Enerhodar, Fukushima, Blayais: Look away until it bangs

The debate about the security of supply in Germany leads to revival fantasies about nuclear power in parts of the Union and the FDP.

Enerhodar, Fukushima, Blayais: Look away until it bangs

The debate about the security of supply in Germany leads to revival fantasies about nuclear power in parts of the Union and the FDP. A look at the headlines from the weekend is enough to understand: nuclear power is dead.

Anyone who needed proof these days that the debate about returning to nuclear power should finally be over had only to look to Enerhodar. There, the danger of a nuclear catastrophe increases with each passing day - and the West can do nothing but look helplessly into the abyss. For the second time in this war, fierce fighting has broken out around Europe's largest nuclear power plant, Zaporizhia. Both sides accuse each other of endangering the safety of the nuclear power plant. In the end, it doesn't matter who lies. It does not change the scenario that the region and all of Europe face should the unimaginable occur.

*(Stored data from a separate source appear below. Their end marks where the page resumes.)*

-- ==== Sys2Proof/Machine/Flags.lean ====
section
/-! DEFINITION. The block has no flags (10_state.md rule R13). The one output bit besides the result is `ill`, which is not
a flag: it belongs to its own transaction and is a function of `cmd` alone (rule R22). -/

namespace Sys2Proof.Machine

/-- Whether `cmd` selects an implemented operation (R22, R50, R51). -/
def commandImplemented (cfg : Config) (cmd : BitVec cmdlen) : Bool :=
  match decodeCmd cmd with
  | .ok i => i.wf cfg
  | .error _ => false

/-- The port `ill` (R22): 1 exactly when `cmd` selects no implemented operation. -/
def illBit (cfg : Config) (cmd : BitVec cmdlen) : BitVec 1 :=
  if commandImplemented cfg cmd then 0#1 else 1#1

end Sys2Proof.Machine
end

The fact is that at least two reactors in Zaporizhia have now been damaged and have therefore had to be shut down. There is evidence that Russian troops use the occupied area as a shield against attacks by Ukrainian artillery. The belief that reason would ultimately prevail in war has now proven to be naïve. "It will be Russian land or scorched earth!" the commander of the Russian armed forces in Zaporizhia is said to have announced. Ideology first, reason second. The complete destruction of the enemy has long since become more important than one's own survival. This is what total war looks like.

The fact that the nuclear power plant is still running at all is also an admission of the government in Kyiv to its own inability to act. Ukraine covers about half of its electricity needs with nuclear power. Doing without Zaporizhia, i.e. taking it offline, is not an option. The nuclear power plant is systemically relevant. In addition, a reactor that has been shut down must continue to be cooled - and this in turn requires electricity. In short: the situation is extremely dangerous, even if there is no shooting. Nonetheless, all appeals from the West to finally allow international experts onto the site go unheeded.

Anyone who is still dreaming of the rebirth of nuclear power in such a mixed situation in Germany should finally wake up. Nuclear power remains a high-risk technology whose safety cannot be guaranteed 100 percent - neither in the event of war nor in the event of a crisis. What else has to happen for this to finally get through to everyone's mind?

While in Japan, as a result of the Fukushima accident, huge amounts of radioactive cooling water are to be discharged into the sea, in France more and more nuclear power plants have to be shut down due to the weather. Just under half of the reactors are still connected to the grid. But instead of questioning the dependency on nuclear power, the limit values ​​for the discharge of the cooling water are now being screwed around. Several nuclear power plants, including Blayais in the Gironde, are allowed to return warmer water to the rivers than originally permitted until September. The consequences for the environment are not yet foreseeable.

Against this background, the argument that in view of the energy crisis the lack of understanding for Germany's nuclear phase-out is increasing among its European neighbors reads downright grotesque. After all, a power shortage in France could also have to be closed with German energy, of all things. Nevertheless, the FDP and Union willingly let themselves be shown the bird. Is that still ideology or already idiocy? Zaporizhia, Fukushima, Blayais and more - the great promise of nuclear power advocates has always been that it is safe. That promise is impossible to keep. Anyone who claims otherwise should finally read the news.